■ **EXERCISE DIRECTIONS**: Transcribe the stretch of entries below from the line with "def recOf (vs" through the line with "colour-advancing node. -/", exactly and with both ends included; leave out all other lines.

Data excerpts
^^^^
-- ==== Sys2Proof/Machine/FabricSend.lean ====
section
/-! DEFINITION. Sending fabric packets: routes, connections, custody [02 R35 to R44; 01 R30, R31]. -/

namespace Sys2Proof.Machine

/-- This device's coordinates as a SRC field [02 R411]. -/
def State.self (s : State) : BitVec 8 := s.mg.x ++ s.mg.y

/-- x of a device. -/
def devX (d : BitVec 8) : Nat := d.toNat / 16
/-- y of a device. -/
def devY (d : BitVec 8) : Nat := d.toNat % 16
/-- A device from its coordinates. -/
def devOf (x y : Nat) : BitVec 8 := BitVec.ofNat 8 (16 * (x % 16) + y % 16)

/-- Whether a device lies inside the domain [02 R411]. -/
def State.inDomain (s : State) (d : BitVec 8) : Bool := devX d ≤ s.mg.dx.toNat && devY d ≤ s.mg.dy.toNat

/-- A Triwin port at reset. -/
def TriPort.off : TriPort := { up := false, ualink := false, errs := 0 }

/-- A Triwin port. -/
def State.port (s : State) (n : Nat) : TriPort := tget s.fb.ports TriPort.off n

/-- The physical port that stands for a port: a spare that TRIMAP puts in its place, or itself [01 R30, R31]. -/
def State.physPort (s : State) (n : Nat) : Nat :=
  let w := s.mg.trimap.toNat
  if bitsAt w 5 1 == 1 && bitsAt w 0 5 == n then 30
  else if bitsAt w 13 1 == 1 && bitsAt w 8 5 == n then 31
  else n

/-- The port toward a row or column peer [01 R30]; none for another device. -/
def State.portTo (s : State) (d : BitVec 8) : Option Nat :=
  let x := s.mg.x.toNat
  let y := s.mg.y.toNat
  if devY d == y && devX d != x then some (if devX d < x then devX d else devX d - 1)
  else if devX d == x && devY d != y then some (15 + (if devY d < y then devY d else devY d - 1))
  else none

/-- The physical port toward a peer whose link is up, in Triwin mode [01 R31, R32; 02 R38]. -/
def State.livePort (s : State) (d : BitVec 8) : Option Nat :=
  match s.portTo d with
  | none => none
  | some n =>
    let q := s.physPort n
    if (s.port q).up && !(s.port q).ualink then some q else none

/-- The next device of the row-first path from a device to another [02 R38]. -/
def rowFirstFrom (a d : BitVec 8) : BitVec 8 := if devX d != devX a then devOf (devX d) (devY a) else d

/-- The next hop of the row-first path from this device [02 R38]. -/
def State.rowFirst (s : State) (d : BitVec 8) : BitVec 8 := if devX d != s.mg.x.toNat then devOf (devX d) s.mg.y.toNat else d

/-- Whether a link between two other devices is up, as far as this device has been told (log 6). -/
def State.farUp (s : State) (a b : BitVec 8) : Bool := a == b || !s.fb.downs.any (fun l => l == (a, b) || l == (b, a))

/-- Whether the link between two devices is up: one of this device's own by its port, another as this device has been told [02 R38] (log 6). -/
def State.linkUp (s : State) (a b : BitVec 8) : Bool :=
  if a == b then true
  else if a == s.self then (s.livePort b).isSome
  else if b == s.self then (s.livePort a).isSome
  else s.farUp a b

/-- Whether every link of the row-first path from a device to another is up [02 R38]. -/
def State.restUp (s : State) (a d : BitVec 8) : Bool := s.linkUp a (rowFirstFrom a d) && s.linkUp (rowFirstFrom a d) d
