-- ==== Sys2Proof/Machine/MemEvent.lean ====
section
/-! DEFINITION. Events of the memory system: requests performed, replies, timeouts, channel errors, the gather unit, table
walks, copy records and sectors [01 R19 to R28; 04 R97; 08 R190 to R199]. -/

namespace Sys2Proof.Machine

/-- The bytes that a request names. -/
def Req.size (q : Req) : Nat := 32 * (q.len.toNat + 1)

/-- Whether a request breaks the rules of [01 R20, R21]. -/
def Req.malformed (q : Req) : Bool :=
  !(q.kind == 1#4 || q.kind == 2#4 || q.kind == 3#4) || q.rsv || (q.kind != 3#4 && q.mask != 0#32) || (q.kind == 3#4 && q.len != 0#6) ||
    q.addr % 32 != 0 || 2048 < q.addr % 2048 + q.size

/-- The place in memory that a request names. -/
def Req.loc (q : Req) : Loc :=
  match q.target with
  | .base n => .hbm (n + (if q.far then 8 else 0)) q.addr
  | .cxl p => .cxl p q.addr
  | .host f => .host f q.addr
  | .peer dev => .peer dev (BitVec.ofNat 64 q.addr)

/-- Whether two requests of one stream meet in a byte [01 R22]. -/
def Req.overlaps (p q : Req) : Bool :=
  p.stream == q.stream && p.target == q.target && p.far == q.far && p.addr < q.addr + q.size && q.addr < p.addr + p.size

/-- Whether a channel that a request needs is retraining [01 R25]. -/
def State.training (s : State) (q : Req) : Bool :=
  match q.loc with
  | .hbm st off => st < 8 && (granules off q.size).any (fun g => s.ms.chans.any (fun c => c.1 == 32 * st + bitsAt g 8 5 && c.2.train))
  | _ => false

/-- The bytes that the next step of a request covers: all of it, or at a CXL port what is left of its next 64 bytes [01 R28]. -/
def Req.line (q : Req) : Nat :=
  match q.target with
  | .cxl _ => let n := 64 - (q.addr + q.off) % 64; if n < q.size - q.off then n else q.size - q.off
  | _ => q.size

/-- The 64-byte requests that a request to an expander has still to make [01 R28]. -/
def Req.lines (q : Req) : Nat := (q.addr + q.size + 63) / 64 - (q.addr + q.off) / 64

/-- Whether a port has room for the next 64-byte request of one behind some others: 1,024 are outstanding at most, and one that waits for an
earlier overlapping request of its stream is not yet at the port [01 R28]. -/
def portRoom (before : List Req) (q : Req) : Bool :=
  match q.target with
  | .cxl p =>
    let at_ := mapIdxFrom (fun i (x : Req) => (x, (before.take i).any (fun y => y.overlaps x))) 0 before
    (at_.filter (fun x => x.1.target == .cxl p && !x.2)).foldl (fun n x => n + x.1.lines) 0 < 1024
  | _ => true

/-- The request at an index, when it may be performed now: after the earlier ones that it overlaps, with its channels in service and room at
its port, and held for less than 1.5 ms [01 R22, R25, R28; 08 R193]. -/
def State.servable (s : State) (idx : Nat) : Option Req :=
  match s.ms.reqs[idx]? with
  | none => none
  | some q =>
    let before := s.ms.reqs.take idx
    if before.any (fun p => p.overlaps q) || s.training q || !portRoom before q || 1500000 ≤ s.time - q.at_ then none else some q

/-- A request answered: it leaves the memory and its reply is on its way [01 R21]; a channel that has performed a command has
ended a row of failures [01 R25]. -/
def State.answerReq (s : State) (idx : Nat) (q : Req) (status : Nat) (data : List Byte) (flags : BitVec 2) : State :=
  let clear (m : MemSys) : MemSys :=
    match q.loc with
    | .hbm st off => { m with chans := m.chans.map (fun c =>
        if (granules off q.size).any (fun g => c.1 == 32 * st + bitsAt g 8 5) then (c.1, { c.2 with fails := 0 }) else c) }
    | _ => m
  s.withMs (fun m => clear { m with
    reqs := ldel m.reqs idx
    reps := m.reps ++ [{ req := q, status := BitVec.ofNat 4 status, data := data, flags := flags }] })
^^^^
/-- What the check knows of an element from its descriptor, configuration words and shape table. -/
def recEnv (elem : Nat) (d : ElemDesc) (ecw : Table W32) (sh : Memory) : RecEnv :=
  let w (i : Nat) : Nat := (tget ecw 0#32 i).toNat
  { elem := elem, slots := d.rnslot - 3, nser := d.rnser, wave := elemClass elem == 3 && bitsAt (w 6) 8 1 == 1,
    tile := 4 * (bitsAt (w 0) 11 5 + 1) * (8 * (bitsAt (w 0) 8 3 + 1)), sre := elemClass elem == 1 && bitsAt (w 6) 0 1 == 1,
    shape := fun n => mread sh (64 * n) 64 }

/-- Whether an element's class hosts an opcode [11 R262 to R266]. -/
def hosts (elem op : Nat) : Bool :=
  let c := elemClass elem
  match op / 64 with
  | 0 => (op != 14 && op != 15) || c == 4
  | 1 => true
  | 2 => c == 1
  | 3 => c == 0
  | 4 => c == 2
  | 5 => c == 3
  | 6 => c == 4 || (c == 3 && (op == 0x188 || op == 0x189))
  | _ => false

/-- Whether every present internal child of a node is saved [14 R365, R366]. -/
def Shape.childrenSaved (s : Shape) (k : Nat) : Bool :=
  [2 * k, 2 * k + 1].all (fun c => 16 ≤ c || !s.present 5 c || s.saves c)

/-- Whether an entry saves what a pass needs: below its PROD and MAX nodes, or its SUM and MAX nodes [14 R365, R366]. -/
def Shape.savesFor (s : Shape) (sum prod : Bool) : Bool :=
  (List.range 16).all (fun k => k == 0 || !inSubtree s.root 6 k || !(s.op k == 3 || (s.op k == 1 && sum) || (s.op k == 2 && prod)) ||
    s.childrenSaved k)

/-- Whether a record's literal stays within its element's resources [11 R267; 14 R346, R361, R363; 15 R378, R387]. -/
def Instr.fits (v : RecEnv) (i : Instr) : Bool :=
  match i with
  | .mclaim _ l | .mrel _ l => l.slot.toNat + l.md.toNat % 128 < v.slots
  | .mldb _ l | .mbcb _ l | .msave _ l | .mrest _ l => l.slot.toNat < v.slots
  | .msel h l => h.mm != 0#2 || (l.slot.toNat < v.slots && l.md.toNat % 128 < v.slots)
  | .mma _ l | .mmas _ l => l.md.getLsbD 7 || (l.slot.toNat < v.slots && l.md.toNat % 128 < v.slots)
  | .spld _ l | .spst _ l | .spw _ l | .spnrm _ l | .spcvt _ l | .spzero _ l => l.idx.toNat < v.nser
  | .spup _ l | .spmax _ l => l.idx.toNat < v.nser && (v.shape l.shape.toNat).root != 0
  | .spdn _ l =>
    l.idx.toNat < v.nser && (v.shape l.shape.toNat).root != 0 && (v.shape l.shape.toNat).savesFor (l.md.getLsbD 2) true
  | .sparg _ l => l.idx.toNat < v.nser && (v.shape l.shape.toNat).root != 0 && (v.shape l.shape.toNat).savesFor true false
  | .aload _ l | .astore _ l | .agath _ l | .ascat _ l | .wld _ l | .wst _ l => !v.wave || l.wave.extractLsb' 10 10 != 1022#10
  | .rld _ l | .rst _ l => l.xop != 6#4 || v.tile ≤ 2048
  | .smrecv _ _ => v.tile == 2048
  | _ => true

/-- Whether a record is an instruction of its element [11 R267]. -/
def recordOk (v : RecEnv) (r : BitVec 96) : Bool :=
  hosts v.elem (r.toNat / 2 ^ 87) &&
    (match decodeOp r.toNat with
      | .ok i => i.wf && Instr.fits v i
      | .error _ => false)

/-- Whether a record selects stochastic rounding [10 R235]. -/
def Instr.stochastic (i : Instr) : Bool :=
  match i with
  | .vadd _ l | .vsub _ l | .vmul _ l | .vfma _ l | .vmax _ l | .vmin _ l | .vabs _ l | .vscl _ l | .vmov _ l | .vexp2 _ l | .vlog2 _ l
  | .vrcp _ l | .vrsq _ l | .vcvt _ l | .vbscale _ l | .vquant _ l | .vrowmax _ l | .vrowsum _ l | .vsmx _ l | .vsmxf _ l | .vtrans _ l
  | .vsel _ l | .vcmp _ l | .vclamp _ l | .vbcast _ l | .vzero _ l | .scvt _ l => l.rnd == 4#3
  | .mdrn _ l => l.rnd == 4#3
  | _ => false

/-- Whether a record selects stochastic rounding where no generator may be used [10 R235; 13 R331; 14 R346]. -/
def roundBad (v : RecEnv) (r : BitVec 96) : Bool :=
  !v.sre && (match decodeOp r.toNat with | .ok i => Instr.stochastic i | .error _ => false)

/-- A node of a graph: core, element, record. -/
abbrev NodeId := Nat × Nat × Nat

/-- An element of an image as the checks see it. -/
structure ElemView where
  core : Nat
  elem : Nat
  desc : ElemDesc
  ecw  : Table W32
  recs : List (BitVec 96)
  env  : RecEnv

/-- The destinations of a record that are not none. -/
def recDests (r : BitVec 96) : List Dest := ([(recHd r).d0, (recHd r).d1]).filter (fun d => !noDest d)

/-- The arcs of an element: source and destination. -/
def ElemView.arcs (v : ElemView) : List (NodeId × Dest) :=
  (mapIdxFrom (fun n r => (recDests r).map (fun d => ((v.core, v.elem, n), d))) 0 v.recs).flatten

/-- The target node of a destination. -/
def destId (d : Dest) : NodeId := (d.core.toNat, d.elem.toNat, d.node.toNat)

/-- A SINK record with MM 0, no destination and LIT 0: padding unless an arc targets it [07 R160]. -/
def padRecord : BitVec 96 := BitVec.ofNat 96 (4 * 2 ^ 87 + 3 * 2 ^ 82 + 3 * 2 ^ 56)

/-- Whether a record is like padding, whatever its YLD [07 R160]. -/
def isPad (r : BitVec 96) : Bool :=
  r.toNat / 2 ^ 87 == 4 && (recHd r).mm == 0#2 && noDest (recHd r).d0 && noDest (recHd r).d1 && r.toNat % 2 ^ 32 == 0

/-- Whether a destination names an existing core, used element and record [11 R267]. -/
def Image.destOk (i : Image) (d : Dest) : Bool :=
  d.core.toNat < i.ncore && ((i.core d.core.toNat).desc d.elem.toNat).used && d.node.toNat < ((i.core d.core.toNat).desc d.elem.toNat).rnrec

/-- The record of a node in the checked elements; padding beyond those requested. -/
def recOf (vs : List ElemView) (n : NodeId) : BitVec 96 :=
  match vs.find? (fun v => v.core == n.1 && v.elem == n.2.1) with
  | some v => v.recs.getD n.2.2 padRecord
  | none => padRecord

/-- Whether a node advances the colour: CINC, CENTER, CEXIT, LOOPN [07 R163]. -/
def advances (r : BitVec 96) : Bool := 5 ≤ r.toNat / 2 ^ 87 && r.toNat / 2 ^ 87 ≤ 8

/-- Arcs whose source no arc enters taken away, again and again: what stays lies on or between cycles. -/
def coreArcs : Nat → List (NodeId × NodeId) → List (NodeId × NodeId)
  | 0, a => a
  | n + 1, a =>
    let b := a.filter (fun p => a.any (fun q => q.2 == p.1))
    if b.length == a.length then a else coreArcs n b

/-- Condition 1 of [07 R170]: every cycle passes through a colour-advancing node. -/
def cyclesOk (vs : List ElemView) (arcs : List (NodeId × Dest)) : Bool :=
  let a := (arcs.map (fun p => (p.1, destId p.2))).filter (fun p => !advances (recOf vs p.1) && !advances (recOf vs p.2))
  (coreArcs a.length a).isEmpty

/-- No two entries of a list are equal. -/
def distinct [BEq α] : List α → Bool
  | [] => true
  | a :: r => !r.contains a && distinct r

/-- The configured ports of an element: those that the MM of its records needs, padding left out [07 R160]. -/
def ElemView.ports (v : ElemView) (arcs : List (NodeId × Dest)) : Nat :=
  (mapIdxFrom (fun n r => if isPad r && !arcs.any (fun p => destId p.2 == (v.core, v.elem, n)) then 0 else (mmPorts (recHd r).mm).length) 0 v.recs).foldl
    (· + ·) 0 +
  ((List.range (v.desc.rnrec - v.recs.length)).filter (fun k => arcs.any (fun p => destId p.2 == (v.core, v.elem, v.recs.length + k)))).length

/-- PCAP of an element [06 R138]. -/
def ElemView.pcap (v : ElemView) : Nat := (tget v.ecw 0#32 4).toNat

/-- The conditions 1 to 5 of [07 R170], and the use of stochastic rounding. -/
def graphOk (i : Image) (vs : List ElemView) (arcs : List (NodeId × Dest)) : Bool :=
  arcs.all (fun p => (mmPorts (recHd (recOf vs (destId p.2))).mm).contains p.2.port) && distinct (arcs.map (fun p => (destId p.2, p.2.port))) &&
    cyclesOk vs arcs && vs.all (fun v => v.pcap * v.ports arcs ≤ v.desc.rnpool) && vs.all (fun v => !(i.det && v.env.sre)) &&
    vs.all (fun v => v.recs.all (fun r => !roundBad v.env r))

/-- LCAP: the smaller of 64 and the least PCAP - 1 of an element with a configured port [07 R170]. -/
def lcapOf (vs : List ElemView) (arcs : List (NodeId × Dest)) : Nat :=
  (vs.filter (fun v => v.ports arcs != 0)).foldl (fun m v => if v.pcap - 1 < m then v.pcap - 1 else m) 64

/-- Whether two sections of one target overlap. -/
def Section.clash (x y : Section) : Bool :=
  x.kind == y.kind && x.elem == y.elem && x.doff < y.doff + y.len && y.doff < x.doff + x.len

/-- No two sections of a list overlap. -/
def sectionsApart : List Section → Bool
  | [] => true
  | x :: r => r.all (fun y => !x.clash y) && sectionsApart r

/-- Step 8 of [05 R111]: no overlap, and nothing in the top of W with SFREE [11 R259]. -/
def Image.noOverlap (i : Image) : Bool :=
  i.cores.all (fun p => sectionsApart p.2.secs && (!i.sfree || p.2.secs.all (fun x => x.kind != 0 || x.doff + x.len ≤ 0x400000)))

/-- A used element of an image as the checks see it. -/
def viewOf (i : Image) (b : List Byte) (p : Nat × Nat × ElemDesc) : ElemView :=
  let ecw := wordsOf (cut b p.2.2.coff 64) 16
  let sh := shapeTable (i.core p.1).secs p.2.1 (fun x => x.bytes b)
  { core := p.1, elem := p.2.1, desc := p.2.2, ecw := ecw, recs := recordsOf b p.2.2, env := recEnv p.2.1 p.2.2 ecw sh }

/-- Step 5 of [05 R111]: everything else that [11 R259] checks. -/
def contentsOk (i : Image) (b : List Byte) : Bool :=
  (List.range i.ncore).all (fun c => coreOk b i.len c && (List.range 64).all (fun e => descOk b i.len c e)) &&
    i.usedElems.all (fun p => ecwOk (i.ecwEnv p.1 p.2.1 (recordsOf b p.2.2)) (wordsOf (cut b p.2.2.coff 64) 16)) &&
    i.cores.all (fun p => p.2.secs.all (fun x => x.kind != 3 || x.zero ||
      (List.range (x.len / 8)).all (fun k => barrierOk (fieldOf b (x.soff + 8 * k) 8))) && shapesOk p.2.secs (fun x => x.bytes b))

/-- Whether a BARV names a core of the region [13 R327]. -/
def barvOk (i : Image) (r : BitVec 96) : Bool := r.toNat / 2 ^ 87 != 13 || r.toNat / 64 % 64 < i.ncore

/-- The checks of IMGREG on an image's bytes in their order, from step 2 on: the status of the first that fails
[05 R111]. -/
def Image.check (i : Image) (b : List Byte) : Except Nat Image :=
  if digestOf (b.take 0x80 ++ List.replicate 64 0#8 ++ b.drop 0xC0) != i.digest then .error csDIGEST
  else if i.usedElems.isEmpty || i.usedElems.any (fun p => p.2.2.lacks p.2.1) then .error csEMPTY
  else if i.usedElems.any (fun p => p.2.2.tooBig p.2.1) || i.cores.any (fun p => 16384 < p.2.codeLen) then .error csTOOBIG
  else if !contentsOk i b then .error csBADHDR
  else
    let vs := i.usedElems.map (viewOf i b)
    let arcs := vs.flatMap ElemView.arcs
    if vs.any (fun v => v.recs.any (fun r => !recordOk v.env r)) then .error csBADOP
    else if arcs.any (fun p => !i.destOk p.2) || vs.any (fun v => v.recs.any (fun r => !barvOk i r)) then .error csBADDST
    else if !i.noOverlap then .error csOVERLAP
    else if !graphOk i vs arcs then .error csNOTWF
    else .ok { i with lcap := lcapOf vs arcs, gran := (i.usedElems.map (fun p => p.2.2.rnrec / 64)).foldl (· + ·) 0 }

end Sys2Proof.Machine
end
^^^^
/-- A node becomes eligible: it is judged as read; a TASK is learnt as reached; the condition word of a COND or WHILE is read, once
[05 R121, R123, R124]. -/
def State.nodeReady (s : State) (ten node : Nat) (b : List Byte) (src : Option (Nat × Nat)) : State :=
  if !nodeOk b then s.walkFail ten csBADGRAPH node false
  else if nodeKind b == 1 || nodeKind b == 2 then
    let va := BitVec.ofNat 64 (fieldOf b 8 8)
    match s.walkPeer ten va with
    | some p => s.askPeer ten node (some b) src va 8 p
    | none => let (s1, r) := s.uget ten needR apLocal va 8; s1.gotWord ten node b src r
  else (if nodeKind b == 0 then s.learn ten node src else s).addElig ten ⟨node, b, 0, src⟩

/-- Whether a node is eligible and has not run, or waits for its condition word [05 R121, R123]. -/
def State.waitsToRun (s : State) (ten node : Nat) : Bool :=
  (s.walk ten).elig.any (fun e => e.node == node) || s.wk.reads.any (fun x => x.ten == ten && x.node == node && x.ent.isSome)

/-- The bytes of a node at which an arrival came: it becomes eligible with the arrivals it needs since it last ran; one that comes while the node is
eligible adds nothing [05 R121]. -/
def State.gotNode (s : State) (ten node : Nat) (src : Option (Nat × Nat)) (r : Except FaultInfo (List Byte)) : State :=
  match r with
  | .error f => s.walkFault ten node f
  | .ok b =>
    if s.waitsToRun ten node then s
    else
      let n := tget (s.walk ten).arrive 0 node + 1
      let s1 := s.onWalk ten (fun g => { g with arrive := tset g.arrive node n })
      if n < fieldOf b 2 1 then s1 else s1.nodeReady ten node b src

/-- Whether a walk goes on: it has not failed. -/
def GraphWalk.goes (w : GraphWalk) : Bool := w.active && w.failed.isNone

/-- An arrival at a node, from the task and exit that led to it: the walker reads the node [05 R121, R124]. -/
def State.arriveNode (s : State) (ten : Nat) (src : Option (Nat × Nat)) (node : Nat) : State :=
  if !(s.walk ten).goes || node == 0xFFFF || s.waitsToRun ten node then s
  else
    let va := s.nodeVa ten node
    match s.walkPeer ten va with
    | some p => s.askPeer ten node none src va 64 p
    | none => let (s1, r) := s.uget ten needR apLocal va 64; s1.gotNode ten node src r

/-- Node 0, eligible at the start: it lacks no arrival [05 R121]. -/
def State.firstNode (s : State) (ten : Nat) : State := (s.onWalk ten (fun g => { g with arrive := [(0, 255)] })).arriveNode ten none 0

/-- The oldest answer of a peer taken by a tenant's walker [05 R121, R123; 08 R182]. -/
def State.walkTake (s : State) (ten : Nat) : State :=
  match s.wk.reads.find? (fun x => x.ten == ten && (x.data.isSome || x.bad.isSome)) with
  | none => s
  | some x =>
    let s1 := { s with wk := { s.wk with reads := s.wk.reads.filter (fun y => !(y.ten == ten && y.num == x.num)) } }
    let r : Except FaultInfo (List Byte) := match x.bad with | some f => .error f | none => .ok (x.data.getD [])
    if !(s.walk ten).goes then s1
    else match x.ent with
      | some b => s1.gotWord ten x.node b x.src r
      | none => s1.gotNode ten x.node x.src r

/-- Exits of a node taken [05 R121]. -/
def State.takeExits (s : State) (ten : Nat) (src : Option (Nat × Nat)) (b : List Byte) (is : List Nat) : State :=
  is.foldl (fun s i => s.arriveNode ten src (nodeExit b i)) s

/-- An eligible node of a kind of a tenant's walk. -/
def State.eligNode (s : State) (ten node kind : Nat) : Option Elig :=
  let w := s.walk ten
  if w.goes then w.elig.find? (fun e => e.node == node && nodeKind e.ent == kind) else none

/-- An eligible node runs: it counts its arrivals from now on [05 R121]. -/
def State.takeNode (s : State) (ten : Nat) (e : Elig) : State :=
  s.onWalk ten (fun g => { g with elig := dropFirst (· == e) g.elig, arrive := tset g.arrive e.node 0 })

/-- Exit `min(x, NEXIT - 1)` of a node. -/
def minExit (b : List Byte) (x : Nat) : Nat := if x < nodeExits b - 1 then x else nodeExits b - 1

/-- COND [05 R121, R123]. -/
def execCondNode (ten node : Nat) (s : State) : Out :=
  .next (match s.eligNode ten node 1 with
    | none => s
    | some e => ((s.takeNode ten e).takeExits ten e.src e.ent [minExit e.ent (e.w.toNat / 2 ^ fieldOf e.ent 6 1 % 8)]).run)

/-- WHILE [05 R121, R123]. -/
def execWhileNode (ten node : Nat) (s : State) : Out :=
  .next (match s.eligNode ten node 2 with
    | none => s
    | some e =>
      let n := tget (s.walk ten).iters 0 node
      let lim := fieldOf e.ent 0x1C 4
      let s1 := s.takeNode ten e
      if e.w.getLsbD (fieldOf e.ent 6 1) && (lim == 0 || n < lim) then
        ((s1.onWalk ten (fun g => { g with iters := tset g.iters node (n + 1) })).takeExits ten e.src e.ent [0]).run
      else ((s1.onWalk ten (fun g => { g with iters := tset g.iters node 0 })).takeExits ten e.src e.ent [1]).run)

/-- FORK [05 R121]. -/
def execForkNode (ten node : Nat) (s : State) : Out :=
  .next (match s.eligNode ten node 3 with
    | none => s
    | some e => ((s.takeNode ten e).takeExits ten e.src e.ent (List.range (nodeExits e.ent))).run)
^^^^
■ **SOLUTION**:
def recOf (vs : List ElemView) (n : NodeId) : BitVec 96 :=
  match vs.find? (fun v => v.core == n.1 && v.elem == n.2.1) with
  | some v => v.recs.getD n.2.2 padRecord
  | none => padRecord

/-- Whether a node advances the colour: CINC, CENTER, CEXIT, LOOPN [07 R163]. -/
def advances (r : BitVec 96) : Bool := 5 ≤ r.toNat / 2 ^ 87 && r.toNat / 2 ^ 87 ≤ 8

/-- Arcs whose source no arc enters taken away, again and again: what stays lies on or between cycles. -/
def coreArcs : Nat → List (NodeId × NodeId) → List (NodeId × NodeId)
  | 0, a => a
  | n + 1, a =>
    let b := a.filter (fun p => a.any (fun q => q.2 == p.1))
    if b.length == a.length then a else coreArcs n b

/-- Condition 1 of [07 R170]: every cycle passes through a colour-advancing node. -/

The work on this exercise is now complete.